● **Task details**
Please restate, word for word, the lines below that begin at the one with "abbrev Reg.FSW_SW_STATUS : Nat := 0x05101c" and end at the one with "ILK (R87). -/". Leave out all other lines.

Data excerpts
____________________

/-! Addresses of ENCn (R138). -/
abbrev Reg.ENC_CFG (n : Nat) : Nat := 0x040000 + 0x100 * n
abbrev Reg.ENC_CTRL (n : Nat) : Nat := 0x040004 + 0x100 * n
abbrev Reg.ENC_STATUS (n : Nat) : Nat := 0x040008 + 0x100 * n
abbrev Reg.ENC_FLAGS (n : Nat) : Nat := 0x04000c + 0x100 * n
abbrev Reg.ENC_COUNT (n : Nat) : Nat := 0x040010 + 0x100 * n
abbrev Reg.ENC_ALIGN (n : Nat) : Nat := 0x040014 + 0x100 * n
abbrev Reg.ENC_SPEED (n : Nat) : Nat := 0x040018 + 0x100 * n
abbrev Reg.ENC_EDGE_TIME (n : Nat) : Nat := 0x04001c + 0x100 * n
abbrev Reg.ENC_PERIOD (n : Nat) : Nat := 0x040020 + 0x100 * n
abbrev Reg.ENC_ILL_TOTAL (n : Nat) : Nat := 0x040024 + 0x100 * n
abbrev Reg.ENC_INDEX_CFG (n : Nat) : Nat := 0x040028 + 0x100 * n
abbrev Reg.ENC_INDEX_LATCH (n : Nat) : Nat := 0x04002c + 0x100 * n
abbrev Reg.ENC_INDEX_PREV (n : Nat) : Nat := 0x040030 + 0x100 * n
abbrev Reg.ENC_DRIFT (n : Nat) : Nat := 0x040034 + 0x100 * n
abbrev Reg.ENC_DRIFT_SUM (n : Nat) : Nat := 0x040038 + 0x100 * n
abbrev Reg.ENC_INDEX_CNT (n : Nat) : Nat := 0x04003c + 0x100 * n
abbrev Reg.ENC_HALL (n : Nat) : Nat := 0x040040 + 0x100 * n
abbrev Reg.ENC_HALL_LATCH (n : Nat) : Nat := 0x040044 + 0x100 * n
abbrev Reg.ENC_XREAD_ERR (n : Nat) : Nat := 0x040048 + 0x100 * n

/-! Addresses of FIO inputs (R272). -/
abbrev Reg.FIN_IN_LVL (i : Nat) : Nat := 0x050000 + 0x4 * i
abbrev Reg.FIN_IN_QUAL (i : Nat) : Nat := 0x05000c + 0x4 * i
abbrev Reg.FIN_IN_RAW (i : Nat) : Nat := 0x050018 + 0x4 * i
abbrev Reg.FIN_IN_CHG (i : Nat) : Nat := 0x050024 + 0x4 * i
abbrev Reg.FIN_IN_EVEN (i : Nat) : Nat := 0x050030 + 0x4 * i
abbrev Reg.FIN_IN_FLAGS : Nat := 0x05003c
abbrev Reg.FIN_GRP_CFG (i : Nat) : Nat := 0x050040 + 0x4 * i
abbrev Reg.FIN_DEB (i : Nat) : Nat := 0x050100 + 0x4 * i
abbrev Reg.FIN_STAMP (i : Nat) : Nat := 0x050300 + 0x4 * i

/-! Addresses of FIO switches (R272). -/
abbrev Reg.FSW_HS_REQ (i : Nat) : Nat := 0x051000 + 0x4 * i
abbrev Reg.FSW_HS_OUT (i : Nat) : Nat := 0x051008 + 0x4 * i
abbrev Reg.FSW_HS_HREQ (i : Nat) : Nat := 0x051010 + 0x4 * i
abbrev Reg.FSW_SW_FLAGS : Nat := 0x051018
abbrev Reg.FSW_SW_STATUS : Nat := 0x05101c
abbrev Reg.FSW_HS_CFG (i : Nat) : Nat := 0x051100 + 0x10 * i
abbrev Reg.FSW_HS_STATUS (i : Nat) : Nat := 0x051104 + 0x10 * i
abbrev Reg.FSW_HS_FLAGS (i : Nat) : Nat := 0x051108 + 0x10 * i
abbrev Reg.FSW_HS_CTRL (i : Nat) : Nat := 0x05110c + 0x10 * i

/-! Addresses of FIO edges (R272). -/
abbrev Reg.FED_EDG_BAND (i : Nat) : Nat := 0x052000 + 0x4 * i
abbrev Reg.FED_EDG_R (i : Nat) : Nat := 0x052010 + 0x4 * i
abbrev Reg.FED_EDG_FLAGS : Nat := 0x052070
abbrev Reg.FED_EDG_FOREIGN : Nat := 0x052074
abbrev Reg.FED_EDG_STATUS : Nat := 0x052078

/-! Addresses of FIO sense (R272). -/
abbrev Reg.FSN_SNS_CFG : Nat := 0x053000
abbrev Reg.FSN_SCAN_MASK (i : Nat) : Nat := 0x053004 + 0x4 * i
abbrev Reg.FSN_SNS_STATUS : Nat := 0x05300c
abbrev Reg.FSN_SNS_VOLT : Nat := 0x053010
abbrev Reg.FSN_SNS_FLAGS : Nat := 0x053014
abbrev Reg.FSN_SNS_I (i : Nat) : Nat := 0x053100 + 0x4 * i

/-! Addresses of ILK (R87). -/
abbrev Reg.ILK_STATUS : Nat := 0x060000
abbrev Reg.ILK_TL_RAW : Nat := 0x060004
abbrev Reg.ILK_FLAGS : Nat := 0x060008
abbrev Reg.ILK_CFG : Nat := 0x06000c
abbrev Reg.ILK_DIN_DEB : Nat := 0x060010
abbrev Reg.ILK_LOCK_CLASS : Nat := 0x060014
abbrev Reg.ILK_MAP_ID : Nat := 0x060018
abbrev Reg.ILK_PMAP_A (i : Nat) : Nat := 0x060100 + 0x8 * i
abbrev Reg.ILK_PMAP_B (i : Nat) : Nat := 0x060104 + 0x8 * i

/-! Addresses of REC (R333). -/
abbrev Reg.REC_CTRL : Nat := 0x070000
abbrev Reg.REC_STATUS : Nat := 0x070004
abbrev Reg.REC_FLAGS : Nat := 0x070008
abbrev Reg.REC_WIN_CFG : Nat := 0x07000c
abbrev Reg.REC_CURSOR_LO : Nat := 0x070010
abbrev Reg.REC_CURSOR_HI : Nat := 0x070014
abbrev Reg.REC_WIN_STATUS : Nat := 0x070018
abbrev Reg.REC_RAW_PAGE : Nat := 0x07001c
abbrev Reg.REC_NEXT_SEQ_LO : Nat := 0x070020
abbrev Reg.REC_NEXT_SEQ_HI : Nat := 0x070024
abbrev Reg.REC_FLUSHED_SEQ_LO : Nat := 0x070028
abbrev Reg.REC_FLUSHED_SEQ_HI : Nat := 0x07002c
abbrev Reg.REC_OLDEST_SEQ_LO : Nat := 0x070030
abbrev Reg.REC_OLDEST_SEQ_HI : Nat := 0x070034
abbrev Reg.REC_BUF_STATUS : Nat := 0x070038
abbrev Reg.REC_STORE_USED : Nat := 0x07003c
abbrev Reg.REC_SAFETY_USED : Nat := 0x070040
abbrev Reg.REC_OVW (i : Nat) : Nat := 0x070044 + 0x4 * i
abbrev Reg.REC_DISCARDS : Nat := 0x070054
abbrev Reg.REC_PF_STATUS : Nat := 0x070058
abbrev Reg.REC_CYC_REFUSED : Nat := 0x07005c
abbrev Reg.REC_TALLY (i : Nat) : Nat := 0x070100 + 0x4 * i
abbrev Reg.REC_SNAP_CFG (i : Nat) : Nat := 0x070200 + 0x4 * i
abbrev Reg.REC_SNAP_ADDR (i : Nat) : Nat := 0x070400 + 0x4 * i

/-! Addresses of JNL (R333). -/
abbrev Reg.JNL_STATUS : Nat := 0x078000
abbrev Reg.JNL_FLAGS : Nat := 0x078004
abbrev Reg.JNL_JSEQ : Nat := 0x078008
abbrev Reg.JNL_SNAP_JSEQ : Nat := 0x07800c
abbrev Reg.JNL_PENDING : Nat := 0x078010
abbrev Reg.JNL_REPLAYED : Nat := 0x078014
abbrev Reg.JNL_NAND_STATUS : Nat := 0x078018
abbrev Reg.JNL_ERASE_MAX : Nat := 0x07801c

____________________

● **Worked solution**
abbrev Reg.FSW_SW_STATUS : Nat := 0x05101c
abbrev Reg.FSW_HS_CFG (i : Nat) : Nat := 0x051100 + 0x10 * i
abbrev Reg.FSW_HS_STATUS (i : Nat) : Nat := 0x051104 + 0x10 * i
abbrev Reg.FSW_HS_FLAGS (i : Nat) : Nat := 0x051108 + 0x10 * i
abbrev Reg.FSW_HS_CTRL (i : Nat) : Nat := 0x05110c + 0x10 * i

/-! Addresses of FIO edges (R272). -/
abbrev Reg.FED_EDG_BAND (i : Nat) : Nat := 0x052000 + 0x4 * i
abbrev Reg.FED_EDG_R (i : Nat) : Nat := 0x052010 + 0x4 * i
abbrev Reg.FED_EDG_FLAGS : Nat := 0x052070
abbrev Reg.FED_EDG_FOREIGN : Nat := 0x052074
abbrev Reg.FED_EDG_STATUS : Nat := 0x052078

/-! Addresses of FIO sense (R272). -/
abbrev Reg.FSN_SNS_CFG : Nat := 0x053000
abbrev Reg.FSN_SCAN_MASK (i : Nat) : Nat := 0x053004 + 0x4 * i
abbrev Reg.FSN_SNS_STATUS : Nat := 0x05300c
abbrev Reg.FSN_SNS_VOLT : Nat := 0x053010
abbrev Reg.FSN_SNS_FLAGS : Nat := 0x053014
abbrev Reg.FSN_SNS_I (i : Nat) : Nat := 0x053100 + 0x4 * i

/-! Addresses of ILK (R87). -/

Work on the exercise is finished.